Stored items from a collection
-- ==== Sys2Proof/Machine/Decoder.lean ====
section
/-! DEFINITION. The bit synchronizer and frame decoder: FIND (45_decoder.md R210, R211), BITS (R213), PARSE (R214), FIND_PREAMBLE
(R212) and DECODE_FRAME (R216). -/

namespace Sys2Proof.Machine

/-- The half step h (R210). -/
def FskConfig.halfStep (c : FskConfig) : Nat := max 1 (c.spb / 2)

/-- The bit decided on the window of spb samples from index p on (R211, R213). -/
def windowBit (c : FskConfig) (xs : List F32) (p : Nat) : Bool := decideBit c ((xs.drop p).take c.spb)

/-- The four bits of the correlator's window at p (R211). -/
def windowBits (c : FskConfig) (xs : List F32) (p : Nat) : List Bool :=
  (List.range 4).map (fun j => windowBit c xs (p + j * c.spb))

/-- A whole window at p lies in xs and shows an alternating pattern (R211). -/
def preambleAt (c : FskConfig) (xs : List F32) (p : Nat) : Bool :=
  p + 4 * c.spb ≤ xs.length &&
    (windowBits c xs p == [true, false, true, false] || windowBits c xs p == [false, true, false, true])

/-- FIND(xs) (R211): the first position 0, h, 2h, … that matches, with the index just past the preamble. The positions up to the
length of xs are all listed, and one whose window does not fit never matches (log 18). -/
def findPreamble (c : FskConfig) (xs : List F32) : Option (Nat × Nat) :=
  (((List.range (xs.length / c.halfStep + 1)).map (fun k => k * c.halfStep)).find? (preambleAt c xs)).map
    (fun m => (m, m + c.preambleBits.toNat * c.spb))

/-- BITS(xs, st) (R213): one bit a whole window from st on. -/
def bodyBits (c : FskConfig) (xs : List F32) (st : Nat) : List Bool :=
  (List.range ((xs.length - st) / c.spb)).map (fun k => windowBit c xs (st + k * c.spb))

/-- The number of a list of bits, most significant first (R214). -/
def bitsToNat (bits : List Bool) : Nat := bits.foldl (fun n b => 2 * n + b.toNat) 0

/-- The `w` bits from position p as a number (R214). -/
def fieldAt (bits : List Bool) (p w : Nat) : Nat := bitsToNat ((bits.drop p).take w)

/-- PARSE(bits) (R214): the payload, or the code of the first step that fails. -/
def parseFrame (post : Nat) (bits : List Bool) : Except ErrCode (List Byte) :=
  let len := fieldAt bits 0 16
  let payload := (List.range len).map (fun j => BitVec.ofNat 8 (fieldAt bits (16 + 8 * j) 8))
  if bits.length < 32 then .error .tooFewBits
  else if bits.length < 16 + 8 * len + 16 + post then .error .truncated
  else if (crc payload).toNat ≠ fieldAt bits (16 + 8 * len) 16 then .error .crcMismatch
  else .ok payload

/-- FIND_PREAMBLE (R212). RESULT0 is st mod 2^32. -/
def execFindPreamble (s : State) : Result :=
  let a := s.ops.srcAddr.toNat
  let n := s.ops.srcLen.toNat
  require s.cfg.valid .cfgInvalid s fun _ =>
  require (s.sampleRangeOk a n) .sampleRange s fun _ =>
  match findPreamble s.cfg (s.samples a n) with
  | none => .next ((s.afterSamples a n).fail .noPreamble)
  | some (m, st) => .next ((s.afterSamples a n).complete st m 0 zero64)

/-- Steps 2 to 7 of DECODE_FRAME on the samples xs, once the body is known to start at st, from the state s in which the samples
have been read (R216). RESULT2 is st mod 2^32. -/
def decodeBody (s : State) (xs : List F32) (st : Nat) : Result :=
  let bits := bodyBits s.cfg xs st
  match parseFrame s.cfg.postambleBits.toNat bits with
  | .error c => .next (s.fail c)
  | .ok payload =>
    require (s.byteRangeOk s.ops.byteAddr.toNat payload.length) .byteRange s fun _ =>
    .next ((s.writeBytes s.ops.byteAddr.toNat payload).complete payload.length bits.length st zero64)

/-- DECODE_FRAME (R216). -/
def execDecodeFrame (s : State) : Result :=
  let a := s.ops.srcAddr.toNat
  let n := s.ops.srcLen.toNat
  require s.cfg.valid .cfgInvalid s fun _ =>
  require (s.sampleRangeOk a n) .sampleRange s fun _ =>
  match findPreamble s.cfg (s.samples a n) with
  | none => .next ((s.afterSamples a n).fail .noPreamble)
  | some (_, st) => decodeBody (s.afterSamples a n) (s.samples a n) st

end Sys2Proof.Machine
end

Aim of the exercise: Counting only lines that hold "bodyBits", state how many appear in the records, and give nothing but the number.

Response box: 2